Magnesium permanganate

Identifiers
- CAS Number: anhydrous: 10377-62-5; hexahydrate: 13446-20-3;
- 3D model (JSmol): anhydrous: Interactive image; hexahydrate: Interactive image;
- ChemSpider: anhydrous: 9732758;
- ECHA InfoCard: 100.030.740
- EC Number: anhydrous: 233-827-2;
- PubChem CID: anhydrous: 11557984;
- UNII: anhydrous: 279I24X1X1;
- CompTox Dashboard (EPA): anhydrous: DTXSID90146047 ;

Properties
- Chemical formula: Mg(MnO_{4})_{2}
- Solubility in water: soluble

= Magnesium permanganate =

Magnesium permanganate is an inorganic compound with the chemical formula Mg(MnO_{4})_{2}. It can be used as an oxidant.

==Preparation==

Magnesium permanganate hexahydrate was prepared by E. Mitserlich and H. Aschoff by reacting barium permanganate with magnesium sulfate:
MgSO4 + Ba(MnO4)2 -> Mg(MnO4)2 + BaSO4

It can be obtained by the reaction of magnesium chloride and silver permanganate:

MgCl2 + 2AgMnO4 -> Mg(MnO4)2 + 2AgCl

The hexahydrate Mg(MnO_{4})_{2}·6H_{2}O can be crystallized from the solution, which is slightly hygroscopic.
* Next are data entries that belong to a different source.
-- ==== Sys2Proof/Syntax.lean ====
section
/-! DEFINITION. The commands the hub takes from outside and the operands they carry: one constructor of `Instr` per row of
the opcode table. Operands that name a unit are of a type with exactly those units, so a term naming a unit the hub does not
have cannot be written; the remaining bounds are in `WellFormed`. -/
namespace Sys2Proof

/-- Who makes a register, scratchpad or canopy access (R39, R453): the host port, the SPI port, the lantern, a request from
another hub, the option reader's preload path (R85) or the mirror stream (R401). -/
inductive Initiator where
  | host | spi | lantern | ring | preload | mirror
deriving DecidableEq, Repr

/-- The ports with lanes of their own (R102). -/
inductive LanePort where
  | east | west | twin
deriving DecidableEq, Repr

/-- The two ring ports (R122). -/
inductive RingPort where
  | east | west
deriving DecidableEq, Repr

/-- The ring port as a port with lanes. -/
def RingPort.lanes : RingPort → LanePort
  | .east => .east
  | .west => .west

/-- The other ring port. -/
def RingPort.other : RingPort → RingPort
  | .east => .west
  | .west => .east

/-- The directions of travel (R122); `west` is DIR 0, `east` is DIR 1 (R124). -/
inductive Dir where
  | west | east
deriving DecidableEq, Repr

/-- The four traffic classes, CLASS 0 to 3 (R124). -/
inductive Cls where
  | E | T | B | M
deriving DecidableEq, Repr

/-- The canopy images (R23). -/
inductive Image where
  | input | output
deriving DecidableEq, Repr

/-- The levels of the two strap pins (R99). -/
structure Straps where
  compatBn : Bool
  bootHold : Bool
deriving DecidableEq, Repr

/-- How a received frame ended (R129): with end-good K29.7, with end-bad K30.7, on another control code-group or a code
violation, shown by a physical lane (`part` where it is K28.5, K28.0 or K28.1 on some logical lanes and not on others, R118), or
without a delimiter (its data stopped, or went past the 134 columns). -/
inductive Ending where
  | good | bad | symbol (lane : Fin 5) (part : Bool) | none
deriving DecidableEq, Repr

/-- What a card lane's receiver finds in a frame beside its bytes (R225, R242): nothing, code violations (`more` beside the first), the
loss of symbol lock, or an overflow or underflow of the elastic buffer. -/
inductive CardEnd where
  | clean | violations (more : Fin 10) | unlock | elastic
deriving DecidableEq, Repr

/-- What made a lane faulty (R117). -/
inductive LaneCause where
  | signal | lock | violations
deriving DecidableEq, Repr

/-- What the SECDED check of a read finds (R193, R194, R204): nothing, or a corrected or an uncorrected error in the data row, in the
link entry, in the frame record or in the queue's entry. -/
inductive Ecc where
  | ok | ce | ue | linkCe | linkUe | recCe | recUe | entCe | entUe
deriving DecidableEq, Repr

/-- The two 24 V feeds. -/
inductive Feed where
  | a | b
deriving DecidableEq, Repr
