-- ==== Sys2Proof/Machine/Store.lean ====
section
/-! DEFINITION. Finite maps with a default, as plain data in one canonical form: keys strictly rising, and no entry equal to
the value an unlisted key reads as. Registers, queues' entries, cells and the byte memories are all held this way, so equal
contents are equal data. Fields of a register word (`Fld`) and rows of the register map (`Row`) are here too. -/
namespace Sys2Proof.Machine

/-- A finite map as a list of key and value pairs, keys strictly rising. -/
abbrev Map (V : Type) := List (Nat × V)

/-- The value at `k`, or `d` where `k` is not listed. -/
def Map.getD {V : Type} : Map V → Nat → V → V
  | [], _, d => d
  | (k', v) :: m, k, d => if k = k' then v else Map.getD m k d

/-- `m` without key `k`. -/
def Map.erase {V : Type} : Map V → Nat → Map V
  | [], _ => []
  | (k', v) :: m, k => if k = k' then Map.erase m k else (k', v) :: Map.erase m k

/-- `m` with the pair `(k, v)` put in key order. -/
def Map.ins {V : Type} : Map V → Nat → V → Map V
  | [], k, v => [(k, v)]
  | (k', v') :: m, k, v => if k ≤ k' then (k, v) :: (k', v') :: m else (k', v') :: Map.ins m k v

/-- `m` with `v` at `k`; a value equal to the default `d` removes the entry. -/
def Map.put {V : Type} [DecidableEq V] (m : Map V) (k : Nat) (v d : V) : Map V :=
  if v = d then m.erase k else (m.erase k).ins k v

/-- The keys are strictly rising and every one of them lies above `lo`. -/
def Map.sortedFrom {V : Type} (lo : Nat) : Map V → Bool
  | [] => true
  | (k, _) :: m => decide (lo ≤ k) && Map.sortedFrom (k + 1) m

/-- The canonical form: keys strictly rising, no entry equal to what `dflt` gives for its key. -/
def Map.wf {V : Type} [DecidableEq V] (dflt : Nat → V) (m : Map V) : Bool :=
  Map.sortedFrom 0 m && m.all fun e => decide (e.2 ≠ dflt e.1)

/-- `m` without the keys `p` names. -/
def Map.drop {V : Type} (p : Nat → Bool) (m : Map V) : Map V := m.filter fun e => !p e.1

/-- A field of a register: its register's offset in the page, its lowest bit and its width. -/
structure Fld where
  off : Nat
  lo : Nat
  w : Nat
deriving DecidableEq, Repr

/-- The same field in the register `d` bytes further on (arrays of registers). -/
def Fld.at (f : Fld) (d : Nat) : Fld := { f with off := f.off + d }

/-- The bits of the field, as a mask of the word. -/
def Fld.mask (f : Fld) : Word := BitVec.ofNat 32 ((2 ^ f.w - 1) <<< f.lo)

/-- The value of the field in a word. -/
def Fld.get (f : Fld) (x : Word) : Nat := (x.toNat >>> f.lo) % 2 ^ f.w

/-- The word with the field set to `v` modulo its width. -/
def Fld.set (f : Fld) (v : Nat) (x : Word) : Word :=
  (x &&& ~~~ f.mask) ||| BitVec.ofNat 32 ((v % 2 ^ f.w) <<< f.lo)

/-- A row of the register map: `count` groups of `inner` words, `stride` bytes apart, from offset `off`; the reset value of
each word and the bits of each access code of R49. -/
structure Row where
  off : Nat
  inner : Nat
  stride : Nat
  count : Nat
  reset : Nat
  rw : Nat
  rws : Nat
  rwl : Nat
  w1c : Nat
  w1s : Nat
  wo : Nat
deriving DecidableEq, Repr

/-- The row covers the offset. -/
def Row.has (r : Row) (off : Nat) : Bool :=
  decide (r.off ≤ off) && decide ((off - r.off) / r.stride < r.count) &&
  decide ((off - r.off) % r.stride < 4 * r.inner) && decide (off % 4 = 0)

/-- The first row that covers the offset. -/
def rowAt : List Row → Nat → Option Row
  | [], _ => none
  | r :: rs, off => if r.has off then some r else rowAt rs off

end Sys2Proof.Machine
end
The anhydrous form can be obtained by decomposing the hexahydrate by heating it.

== Chemical properties ==

Magnesium permanganate hexahydrate is a blue-black solid. It decomposes at 130 °C with the evolution of oxygen in an autocatalytic decomposition process. The tetrahydrate decomposes above 150 °C. The crystals are practically insoluble in carbon trichloride, carbon tetrachloride, benzene, toluene, nitrobenzene ether, ligroin and carbon disulfide, but soluble in pyridine and glacial acetic acid. It dissolves in water and dissociates completely in dilute solutions. It oxidizes a range of organic compounds and reacts instantly (in some cases with fire) with common solvents such as tetrahydrofuran, ethanol, methanol, t-butanol, acetone and acetic acid.

== Applications ==
Magnesium permanganate is used in various branches of industry and technology, such as:
- a wood impregnation agent.
- an additive in tobacco filters.
- as a catalyst in the air oxidation of toluene to benzoic acid and in proteome research.